Um programa de compliance prevê várias ações, como a realização de auditorias, projetos de aprimoramento constante e o fortalecimento de noções de ética profissional com os colaboradores, ajudando a identificar, corrigir e evitar situações que não estão de acordo com as boas práticas e normas aplicadas à organização. 

E se esse conceito é associado a áreas importantes para a empresa, o mesmo vale para o ambiente online: o compliance digital traz o mesmo comportamento ético para as questões inerentes a este meio, considerando suas particularidades.

Então o compliance digital nada mais é do que seguir todas as normas que envolvem o ambiente online, sem passar por cima das boas práticas e senso ético para ganhar vantagens indevidas. 

Adotar essa postura, seja na forma digital ou tradicional, é uma ótima maneira de não só evitar problemas legais como fortalecer a imagem da empresa, mostrando-se preocupada com valores morais e passando uma mensagem positiva para a sociedade e clientes. 

Qual a diferença entre Compliance Digital e LGPD? 

Com os dois conceitos tão parecidos, muitos podem confundir ou não entender completamente a diferença entre um e outro.

O compliance é uma estratégia que envolve diversas áreas, garantindo que a empresa esteja de acordo com diferentes esferas. Não é apenas seguir uma lei, mas sim todas as normas relacionadas às suas atividades, seja no online ou offline. 

Por isso, por mais simples que pareça ser, aderir ao compliance é complexo e trabalhoso, mas, no fim, positivo para evitar muitas dores de cabeça e ter a segurança de cumprir todas as normas à risca. 

Ou seja, o compliance digital é algo maior, e que acaba necessariamente englobando a LGPD — que é uma lei, obrigatória para manter a atuação na internet seguindo a legislação.
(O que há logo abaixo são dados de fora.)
@[simp] theorem restartLane_frame (l : Lane) (s : State) :
    (restartLane l s).mdp = s.mdp ∧ (restartLane l s).pst = s.pst ∧
    (restartLane l s).se.peerSilent = s.se.peerSilent ∧ (restartLane l s).se.flip = s.se.flip ∧
    (restartLane l s).ohl.deframer = s.ohl.deframer ∧ (restartLane l s).ohl.lock = s.ohl.lock ∧
    (restartLane l s).ohl.silence = s.ohl.silence ∧ (restartLane l s).ohl.beacon = s.ohl.beacon ∧
    (restartLane l s).ohl.far = s.ohl.far ∧ (restartLane l s).mgp.cursor = s.mgp.cursor ∧
    (restartLane l s).mgp.enables = s.mgp.enables ∧ (restartLane l s).mgp.laneParams = s.mgp.laneParams ∧
    (restartLane l s).mgp.params = s.mgp.params ∧ (restartLane l s).mgp.response = s.mgp.response ∧
    (restartLane l s).prc.counters = s.prc.counters ∧ (restartLane l s).prc.ring = s.prc.ring ∧
    (restartLane l s).prc.second = s.prc.second ∧ (restartLane l s).prc.histogram = s.prc.histogram ∧
    (restartLane l s).modemOut = s.modemOut ∧ (restartLane l s).shares = s.shares ∧
    (restartLane l s).pending = s.pending := by
  simp [restartLane]

@[simp] theorem cancelOffer_frame (s : State) :
    (cancelOffer s).mdp = s.mdp ∧ (cancelOffer s).qg = s.qg ∧ (cancelOffer s).pst.bankA = s.pst.bankA ∧
    (cancelOffer s).pst.bankB = s.pst.bankB ∧ (cancelOffer s).pst.live = s.pst.live ∧
    (cancelOffer s).pst.digestA = s.pst.digestA ∧ (cancelOffer s).pst.digestB = s.pst.digestB ∧
    (cancelOffer s).pst.masks = s.pst.masks ∧ (cancelOffer s).se.inCtx = s.se.inCtx ∧
    (cancelOffer s).se.outCtx = s.se.outCtx ∧ (cancelOffer s).se.peerSilent = s.se.peerSilent ∧
    (cancelOffer s).ohl = s.ohl ∧ (cancelOffer s).sws = s.sws ∧ (cancelOffer s).cal = s.cal ∧
    (cancelOffer s).trp = s.trp ∧ (cancelOffer s).mgp.cursor = s.mgp.cursor ∧
    (cancelOffer s).mgp.enables = s.mgp.enables ∧ (cancelOffer s).mgp.laneParams = s.mgp.laneParams ∧
    (cancelOffer s).mgp.params = s.mgp.params ∧ (cancelOffer s).mgp.response = s.mgp.response ∧
    (cancelOffer s).prc = s.prc ∧ (cancelOffer s).modemOut = s.modemOut ∧ (cancelOffer s).shares = s.shares ∧
    (cancelOffer s).pending = s.pending := by
  simp only [cancelOffer]; (repeat' split) <;> simp
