-- ==== Sys2Proof/Tests/Slice0.lean ====
section
/-! SUPPORT. The model's own tests: ill-formed commands that the checks refuse, at most two small tests of one step
for each command, mostly taken from the worked examples of spec/, and for each statement with hypotheses a state and
operands that meet them. -/

namespace Sys2Proof.Tests

-- one after another: each kernel evaluation that waits would hold a thread of its own
set_option Elab.async false

open Sys2Proof.Machine

/-! ## Small states -/

/-- The state a command leads to. -/
def after (c : Instr) (s : State) : State :=
  match exec c s with
  | .next t => t
  | .fault _ => s
  | .refused _ => s

/-- The state a list of commands leads to. -/
def afterAll (cs : List Instr) (s : State) : State := cs.foldl (fun s c => after c s) s

def rung (constellation : Fin 16) (slots enter stay upHold : Nat) : ProfileRecord :=
  { valid := true, constellation := constellation, rate := 0, slots := slots, enter := enter, stay := stay
    upHold := upHold }

/-- The ladder that section 4.7 prepares: profiles 0 to 5 and 7 are valid. -/
def ladder : Bank :=
  { ladder := #v[rung 0 16 0 0 1, rung 1 38 2 1 2, rung 1 48 3 2 2, rung 3 64 5 3 3, rung 3 77 6 5 3, rung 5 96 8 6 4,
      .fill, rung 7 128 11 9 4, .fill, .fill, .fill, .fill, .fill, .fill, .fill, .fill]
    classes := (Vector.replicate 8 .fill).set 0
      { enabled := true, priority := 0, guaranteed := 20, ceiling := 480, shed := .restore } }

/-- Reset with that ladder live, at superframe `n`. -/
def planned (n : Sfn) : State :=
  { State.reset with
    mdp := { State.reset.mdp with
      sfn := n, history := ⟨.reset (n - 2), .reset (n - 1), .reset n, .reset (n + 1)⟩ }
    pst := { State.reset.pst with bankA := ladder, digestA := 0x1234 } }

/-- The In profile of lane 0 and the Out profile of lane `l`. -/
def holding (pIn pOut : Profile) (l : Lane) (s : State) : State :=
  setOut l { s.outCtx l with pOut := pOut } (setIn .zero { s.inCtx .zero with pIn := pIn } s)

/-- The offset lock LOCKED at an offset. -/
def lockedAt (o : Sfn) (s : State) : State := setLock ⟨.locked, some o, 0⟩ s

/-- A frame that keeps the lock at its offset. -/
def timesAt (o : Sfn) (s : State) : FrameTimes := ⟨s.sfn + o, s.sfn⟩

def asking (target : Profile) (timer : Nat) (busy : Bool) (s : State) : State :=
  setIn .zero { s.inCtx .zero with
    state := .asking, toggle := true, ask := some ⟨target, .urgent, true, 3, timer, busy⟩ } s

def report (l : Lane) (b : Branch) (n : Sfn) (locked : Bool) (mse : BitVec 10) (errors : BitVec 4) (tag : Profile) :
    QualityReport :=
  { lane := l, branch := b, sfn := n, locked := locked, mse := mse, corrected := 0, uncorrected := errors
    tag := some tag }

/-- An entry for a context. -/
def entryAt (d : Dir) (l : Lane) (target : Profile) (epoch : Sfn) (source : EntrySource) : Entry :=
  ⟨.context d l target, epoch, source, false⟩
Sem cumprir essa norma, não é possível agir com ética e dentro da legalidade que a postura desse conceito exige. 

Por ser uma lei, descumprir o LGPD é algo que gera processos e até punições legais. Portanto, não é uma escolha: é obrigatório seguir essa normativa assim como é obrigatório emitir notas fiscais, fazer a declaração de imposto de renda e pagar a remuneração dos funcionários. 

Mas, para ter certeza de que todas as normas estão sendo seguidas e evitar dores de cabeça — desde o descumprimento das leis até ser vítima de vírus e golpes — é importante treinar os funcionários para aproveitarem o melhor do digital, sem cair em armadilhas.